Mikado will check that the input transcripts have a formally valid ORF both in terms of the structure as well as of its
sequence.

By "formally correct ORF structure", Mikado means that:

- CDS segments must be contained within declared exons
- CDS segments should not overlap each other or any declared UTR segment
- there should be no gap between CDS segments on a transcript's cDNA
- including the initial phase, the length of the CDS should be a multiple of three.

By "formally correct ORF sequence", Mikado means that:

- there are no internal in-frame stop codons

To perform the latter check, Mikado will use the specified codon table (by default "0", ie the NCBI Standard codon table
but only considering "ATG" as a valid start codon).

Finally, Mikado will infer whether the transcript has a start and/or stop codon (again, using the selected codon table)
and tag it appropriately.

Output files
------------

Mikado prepare will produce two files:

* a *sorted* GTF file, containing all the transcripts surviving the checks
* a FASTA file of the transcripts, in the proper cDNA orientation.
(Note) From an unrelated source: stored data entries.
-- ==== Sys2Proof/Laws/FrStride.lean ====
section
/-! SUPPORT. Frames of the operations of Machine.Stride: the parts of State that each may change. -/

set_option maxRecDepth 20000
set_option Elab.async false
set_option linter.unusedTactic false
set_option linter.unreachableTactic false
set_option linter.unusedVariables false

namespace Sys2Proof.Machine

theorem State.setCal_fr {msk : Nat} {b₀ : State} {s : State} {sec : Nat} {ticks : Nat} (h₀ : Fr msk b₀ s) (hm₀ : 4 ||| msk = msk) :
    Fr msk b₀ (State.setCal s sec ticks) := by
  refine Fr.step h₀ ?_ hm₀
  clear h₀ hm₀
  unfold State.setCal
  try dsimp only
  repeat' (first
    | with_reducible exact Fr.refl _ _
    | exact (rfl : (_ : Nat) = _)
    | with_reducible refine State.wrN_fr ?_ ?_
    | with_reducible refine State.wr64_fr ?_ ?_)

theorem State.calSetApply_fr {msk : Nat} {b₀ : State} {s : State} (h₀ : Fr msk b₀ s) (hm₀ : 693062 ||| msk = msk) :
    Fr msk b₀ (State.calSetApply s) := by
  refine Fr.step h₀ ?_ hm₀
  clear h₀ hm₀
  unfold State.calSetApply
  try dsimp only
  repeat' (first
    | with_reducible exact Fr.refl _ _
    | exact (rfl : (_ : Nat) = _)
    | with_reducible refine State.putBit_fr ?_ ?_
    | with_reducible refine State.setCal_fr ?_ ?_
    | with_reducible refine State.event_fr ?_ ?_
    | with_reducible refine State.record_fr ?_ ?_
    | with_reducible refine Fr.ite ?_ ?_)

theorem State.ungate_fr {msk : Nat} {b₀ : State} {s : State} (h₀ : Fr msk b₀ s) (hm₀ : 132 ||| msk = msk) :
    Fr msk b₀ (State.ungate s) := by
  refine Fr.step h₀ ?_ hm₀
  clear h₀ hm₀
  unfold State.ungate
  try dsimp only
  repeat' (first
    | with_reducible exact Fr.refl _ _
    | exact (rfl : (_ : Nat) = _)
    | with_reducible refine State.putBit_fr ?_ ?_
    | refine Fr.mk' ?_)

theorem State.lateCheck_fr {msk : Nat} {b₀ : State} {s : State} (h₀ : Fr msk b₀ s) (hm₀ : 132 ||| msk = msk) :
    Fr msk b₀ (State.lateCheck s) := by
  refine Fr.step h₀ ?_ hm₀
  clear h₀ hm₀
  unfold State.lateCheck
  try dsimp only
  repeat' (first
    | with_reducible exact Fr.refl _ _
    | exact (rfl : (_ : Nat) = _)
    | with_reducible refine State.event_fr ?_ ?_
    | with_reducible refine State.ungate_fr ?_ ?_
    | with_reducible refine Fr.ite ?_ ?_)

theorem State.tjSeen_fr {msk : Nat} {b₀ : State} {s : State} {q : Int} (h₀ : Fr msk b₀ s) (hm₀ : 4 ||| msk = msk) :
    Fr msk b₀ (State.tjSeen s q) := by
  refine Fr.step h₀ ?_ hm₀
  clear h₀ hm₀
  unfold State.tjSeen
  try dsimp only
  repeat' (first
    | with_reducible exact Fr.refl _ _
    | with_reducible assumption
    | exact (rfl : (_ : Nat) = _)
    | with_reducible refine State.wr_fr ?_ ?_
    | dsimp only
    | with_reducible refine Fr.ite ?_ ?_
    | with_reducible refine Fr.ite₁ ?_ ?_
    | with_reducible refine FrS.ite ?_ ?_
    | with_reducible refine FrP.ite ?_ ?_
    | with_reducible exact FrS.none
    | with_reducible refine FrS.some ?_
    | with_reducible refine FrS.map ?_
    | with_reducible exact FrP.none
    | with_reducible refine FrP.some ?_
    | with_reducible refine Fr.elim ?_ ?_
    | with_reducible refine Fr.foldl ?_ _ _ ?_
    | with_reducible refine Fr.foldl₂ ?_ _ _ ?_
    | intro _ _ _ _ _ _
    | intro _ _ _ _ _
    | intro _ _ _ _
    | intro _ _ _
    | intro _ _
    | intro _
    | with_reducible refine Fr.pair (h := ?_) (e := by assumption)
    | with_reducible refine FrO.got (h := ?_) (e := by assumption)
    | with_reducible refine FrS.get (h := ?_) (e := by assumption)
    | with_reducible refine FrP.get (h := ?_) (e := by assumption)
    | split)

theorem execCommitGateSet_fr {msk : Nat} {b₀ : State} {s : State} (h₀ : Fr msk b₀ s) (hm₀ : 132 ||| msk = msk) :
    FrO msk b₀ (execCommitGateSet s) := by
  refine FrO.step h₀ ?_ hm₀
  clear h₀ hm₀
  unfold execCommitGateSet
  try dsimp only
  repeat' (first
    | with_reducible exact Fr.refl _ _
    | exact (rfl : (_ : Nat) = _)
    | with_reducible refine State.lateCheck_fr ?_ ?_
    | with_reducible refine State.putBit_fr ?_ ?_
    | with_reducible refine FrO.next ?_)

theorem State.setSync_fr {msk : Nat} {b₀ : State} {s : State} {st : Nat} (h₀ : Fr msk b₀ s) (hm₀ : 4 ||| msk = msk) :
    Fr msk b₀ (State.setSync s st) := by
  refine Fr.step h₀ ?_ hm₀
  clear h₀ hm₀
  unfold State.setSync
  try dsimp only
  repeat' (first
    | with_reducible exact Fr.refl _ _
    | exact (rfl : (_ : Nat) = _)
    | with_reducible refine State.putFld_fr ?_ ?_
    | with_reducible refine State.wrN_fr ?_ ?_
    | with_reducible refine Fr.ite ?_ ?_)

theorem execMasterTake_fr {msk : Nat} {b₀ : State} {s : State} (h₀ : Fr msk b₀ s) (hm₀ : 4 ||| msk = msk) :
    FrO msk b₀ (execMasterTake s) := by
  refine FrO.step h₀ ?_ hm₀
  clear h₀ hm₀
  unfold execMasterTake
  try dsimp only
  repeat' (first
    | with_reducible exact Fr.refl _ _
    | exact (rfl : (_ : Nat) = _)
    | with_reducible refine State.setSync_fr ?_ ?_
    | with_reducible refine State.putBit_fr ?_ ?_
    | with_reducible refine Fr.ite ?_ ?_
    | with_reducible refine FrO.next ?_)

theorem execSyncLocked_fr {msk : Nat} {b₀ : State} {s : State} (h₀ : Fr msk b₀ s) (hm₀ : 4 ||| msk = msk) :
    FrO msk b₀ (execSyncLocked s) := by
  refine FrO.step h₀ ?_ hm₀
  clear h₀ hm₀
  unfold execSyncLocked
  try dsimp only
  repeat' (first
    | with_reducible exact Fr.refl _ _
    | exact (rfl : (_ : Nat) = _)
    | with_reducible refine State.setSync_fr ?_ ?_
    | with_reducible refine State.event_fr ?_ ?_
    | with_reducible refine Fr.ite ?_ ?_
    | with_reducible refine FrO.next ?_)

theorem execAcquireTimeout_fr {msk : Nat} {b₀ : State} {s : State} (h₀ : Fr msk b₀ s) (hm₀ : 68 ||| msk = msk) :
    FrO msk b₀ (execAcquireTimeout s) := by
  refine FrO.step h₀ ?_ hm₀
  clear h₀ hm₀
  unfold execAcquireTimeout
  try dsimp only
  repeat' (first
    | with_reducible exact Fr.refl _ _
    | exact (rfl : (_ : Nat) = _)
    | with_reducible refine State.setSync_fr ?_ ?_
    | with_reducible refine Fr.ite ?_ ?_
    | with_reducible refine FrO.next ?_
    | refine Fr.mk' ?_)

theorem execOscStopped_fr {msk : Nat} {b₀ : State} {s : State} (h₀ : Fr msk b₀ s) (hm₀ : 68 ||| msk = msk) :
    FrO msk b₀ (execOscStopped s) := by
  refine FrO.step h₀ ?_ hm₀
  clear h₀ hm₀
  unfold execOscStopped
  try dsimp only
  repeat' (first
    | with_reducible exact Fr.refl _ _
    | exact (rfl : (_ : Nat) = _)
    | with_reducible refine State.event_fr ?_ ?_
    | with_reducible refine State.putBit_fr ?_ ?_
    | with_reducible refine FrO.next ?_
    | refine Fr.mk' ?_)

theorem execCalSecondRollover_fr {msk : Nat} {b₀ : State} {clk : Nat} {s : State} (h₀ : Fr msk b₀ s) (hm₀ : 4 ||| msk = msk) :
    FrO msk b₀ (execCalSecondRollover clk s) := by
  refine FrO.step h₀ ?_ hm₀
  clear h₀ hm₀
  unfold execCalSecondRollover
  try dsimp only
  repeat' (first
    | with_reducible exact Fr.refl _ _
    | exact (rfl : (_ : Nat) = _)
    | with_reducible refine State.wrN_fr ?_ ?_
    | with_reducible refine State.wr64_fr ?_ ?_
    | with_reducible refine FrO.next ?_)

theorem execStrideSyncEdge_fr {msk : Nat} {b₀ : State} {raw : Int} {s : State} (h₀ : Fr msk b₀ s) (hm₀ : 68 ||| msk = msk) :
    FrO msk b₀ (execStrideSyncEdge raw s) := by
  refine FrO.step h₀ ?_ hm₀
  clear h₀ hm₀
  unfold execStrideSyncEdge
  try dsimp only
  repeat' (first
    | with_reducible exact Fr.refl _ _
    | exact (rfl : (_ : Nat) = _)
    | with_reducible refine State.wr_fr ?_ ?_
    | with_reducible refine State.setSync_fr ?_ ?_
    | with_reducible refine State.event_fr ?_ ?_
    | with_reducible refine FrO.ite ?_ ?_
    | with_reducible refine FrO.next ?_
    | split
    | refine Fr.mk' ?_)

theorem execCommitGateClear_fr {msk : Nat} {b₀ : State} {s : State} (h₀ : Fr msk b₀ s) (hm₀ : 132 ||| msk = msk) :
    FrO msk b₀ (execCommitGateClear s) := by
  refine FrO.step h₀ ?_ hm₀
  clear h₀ hm₀
  unfold execCommitGateClear
  try dsimp only
  repeat' (first
    | with_reducible exact Fr.refl _ _
    | exact (rfl : (_ : Nat) = _)
    | with_reducible refine State.ungate_fr ?_ ?_
    | with_reducible refine FrO.next ?_)

theorem execLifeSaveDone_fr {msk : Nat} {b₀ : State} {okA : Bool} {okB : Bool} {s : State} (h₀ : Fr msk b₀ s) (hm₀ : 693062 ||| msk = msk) :
    FrO msk b₀ (execLifeSaveDone okA okB s) := by
  refine FrO.step h₀ ?_ hm₀
  clear h₀ hm₀
  unfold execLifeSaveDone
  try dsimp only
  repeat' (first
    | with_reducible exact Fr.refl _ _
    | exact (rfl : (_ : Nat) = _)
    | with_reducible refine State.putBit_fr ?_ ?_
    | with_reducible refine State.putFld_fr ?_ ?_
    | with_reducible refine State.event_fr ?_ ?_
    | with_reducible refine State.raise_fr ?_ ?_
    | with_reducible refine State.useFree_fr ?_ ?_
    | with_reducible refine FrO.ite ?_ ?_
    | with_reducible refine FrO.next ?_
    | split
    | refine Fr.mk' ?_)

theorem execSyncEdgeLost_fr {msk : Nat} {b₀ : State} {s : State} (h₀ : Fr msk b₀ s) (hm₀ : 4 ||| msk = msk) :
    FrO msk b₀ (execSyncEdgeLost s) := by
  refine FrO.step h₀ ?_ hm₀
  clear h₀ hm₀
  unfold execSyncEdgeLost
  try dsimp only
  repeat' (first
    | with_reducible exact Fr.refl _ _
    | exact (rfl : (_ : Nat) = _)
    | with_reducible refine State.setSync_fr ?_ ?_
    | with_reducible refine State.event_fr ?_ ?_
    | with_reducible refine Fr.ite ?_ ?_
    | with_reducible refine FrO.next ?_)

theorem execTempBandCount_fr {msk : Nat} {b₀ : State} {q : Int} {s : State} (h₀ : Fr msk b₀ s) (hm₀ : 4 ||| msk = msk) :
    FrO msk b₀ (execTempBandCount q s) := by
  refine FrO.step h₀ ?_ hm₀
  clear h₀ hm₀
  unfold execTempBandCount
  try dsimp only
  repeat' (first
    | with_reducible exact Fr.refl _ _
    | with_reducible assumption
    | exact (rfl : (_ : Nat) = _)
    | with_reducible refine State.tjSeen_fr ?_ ?_
    | with_reducible refine State.count_fr ?_ ?_
    | dsimp only
    | with_reducible refine Fr.ite ?_ ?_
    | with_reducible refine Fr.ite₁ ?_ ?_
    | with_reducible refine FrO.ite ?_ ?_
    | with_reducible refine FrS.ite ?_ ?_
    | with_reducible refine FrP.ite ?_ ?_
    | with_reducible refine FrO.next ?_
    | with_reducible exact FrS.none
    | with_reducible refine FrS.some ?_
    | with_reducible refine FrS.map ?_
    | with_reducible exact FrP.none
    | with_reducible refine FrP.some ?_
    | with_reducible refine Fr.elim ?_ ?_
    | with_reducible refine Fr.foldl ?_ _ _ ?_
    | with_reducible refine Fr.foldl₂ ?_ _ _ ?_
    | intro _ _ _ _ _ _
    | intro _ _ _ _ _
    | intro _ _ _ _
    | intro _ _ _
    | intro _ _
    | intro _
    | with_reducible refine Fr.pair (h := ?_) (e := by assumption)
    | with_reducible refine FrO.got (h := ?_) (e := by assumption)
    | with_reducible refine FrS.get (h := ?_) (e := by assumption)
    | with_reducible refine FrP.get (h := ?_) (e := by assumption)
    | split)

theorem execOverrunRepeat_fr {msk : Nat} {b₀ : State} {p : Nat} {unit : Nat} {s : State} (h₀ : Fr msk b₀ s) (hm₀ : 693062 ||| msk = msk) :
    FrO msk b₀ (execOverrunRepeat p unit s) := by
  refine FrO.step h₀ ?_ hm₀
  clear h₀ hm₀
  unfold execOverrunRepeat
  try dsimp only
  repeat' (first
    | with_reducible exact Fr.refl _ _
    | exact (rfl : (_ : Nat) = _)
    | with_reducible refine State.raise_fr ?_ ?_
    | with_reducible refine Fr.ite ?_ ?_
    | with_reducible refine FrO.next ?_
    | split)

theorem execCalSet_fr {msk : Nat} {b₀ : State} {s : State} (h₀ : Fr msk b₀ s) (hm₀ : 4 ||| msk = msk) :
    FrO msk b₀ (execCalSet s) := by
  refine FrO.step h₀ ?_ hm₀
  clear h₀ hm₀
  unfold execCalSet
  try dsimp only
  repeat' (first
    | with_reducible exact Fr.refl _ _
    | exact (rfl : (_ : Nat) = _)
    | with_reducible refine State.putBit_fr ?_ ?_
    | with_reducible refine FrO.next ?_)

theorem execLifeCtrlSave_fr {msk : Nat} {b₀ : State} {s : State} (h₀ : Fr msk b₀ s) (hm₀ : 68 ||| msk = msk) :
    FrO msk b₀ (execLifeCtrlSave s) := by
  refine FrO.step h₀ ?_ hm₀
  clear h₀ hm₀
  unfold execLifeCtrlSave
  try dsimp only
  repeat' (first
    | with_reducible exact Fr.refl _ _
    | exact (rfl : (_ : Nat) = _)
    | with_reducible refine State.putBit_fr ?_ ?_
    | with_reducible refine State.startLifeSave_fr ?_ ?_
    | with_reducible refine FrO.next ?_)

theorem execCalTick_fr {msk : Nat} {b₀ : State} {s : State} (h₀ : Fr msk b₀ s) (hm₀ : 68 ||| msk = msk) :
    FrO msk b₀ (execCalTick s) := by
  refine FrO.step h₀ ?_ hm₀
  clear h₀ hm₀
  unfold execCalTick
  try dsimp only
  repeat' (first
    | with_reducible exact Fr.refl _ _
    | exact (rfl : (_ : Nat) = _)
    | with_reducible refine State.setCal_fr ?_ ?_
    | with_reducible refine FrO.ite ?_ ?_
    | with_reducible refine FrO.next ?_
    | refine Fr.mk' ?_)

theorem execOverrun_fr {msk : Nat} {b₀ : State} {p : Nat} {unit : Nat} {clk : Nat} {s : State} (h₀ : Fr msk b₀ s) (hm₀ : 693062 ||| msk = msk) :
    FrO msk b₀ (execOverrun p unit clk s) := by
  refine FrO.step h₀ ?_ hm₀
  clear h₀ hm₀
  unfold execOverrun
  try dsimp only
  repeat' (first
    | with_reducible exact Fr.refl _ _
    | exact (rfl : (_ : Nat) = _)
    | with_reducible refine State.raise_fr ?_ ?_
    | with_reducible refine State.event_fr ?_ ?_
    | with_reducible refine State.wr_fr ?_ ?_
    | with_reducible refine State.count_fr ?_ ?_
    | with_reducible refine FrO.next ?_
    | refine Fr.mk' ?_)

theorem execLifeSaveHourly_fr {msk : Nat} {b₀ : State} {s : State} (h₀ : Fr msk b₀ s) (hm₀ : 64 ||| msk = msk) :
    FrO msk b₀ (execLifeSaveHourly s) := by
  refine FrO.step h₀ ?_ hm₀
  clear h₀ hm₀
  unfold execLifeSaveHourly
  try dsimp only
  repeat' (first
    | with_reducible exact Fr.refl _ _
    | exact (rfl : (_ : Nat) = _)
    | with_reducible refine State.startLifeSave_fr ?_ ?_
    | with_reducible refine FrO.next ?_)

theorem execStrideAdopt_fr {msk : Nat} {b₀ : State} {s : State} (h₀ : Fr msk b₀ s) (hm₀ : 693062 ||| msk = msk) :
    FrO msk b₀ (execStrideAdopt s) := by
  refine FrO.step h₀ ?_ hm₀
  clear h₀ hm₀
  unfold execStrideAdopt
  try dsimp only
  repeat' (first
    | with_reducible exact Fr.refl _ _
    | exact (rfl : (_ : Nat) = _)
    | with_reducible refine State.wr64_fr ?_ ?_
    | with_reducible refine State.setSync_fr ?_ ?_
    | with_reducible refine State.event_fr ?_ ?_
    | with_reducible refine State.record_fr ?_ ?_
    | with_reducible refine FrO.ite ?_ ?_
    | with_reducible refine FrO.next ?_
    | split
    | refine Fr.mk' ?_)

end Sys2Proof.Machine
end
.. warning:: contrary to other tools such as eg gffread [GffRead]_, Mikado prepare will **not** try to calculate the
             loci for the transcripts. This task will be performed later in the pipeline. As such, the GTF file is
             formally incorrect, as multiple transcripts in the same locus but coming from different assemblies will
             *not* have the same gene_id but rather will have kept their original one. Moreover, if two gene_ids were
             identical but discrete in the input files (ie located on different sections of the genome), this error will
             not be corrected. If you desire to use this GTF file for any purpose, please use a tool like gffread to
             calculate the loci appropriately.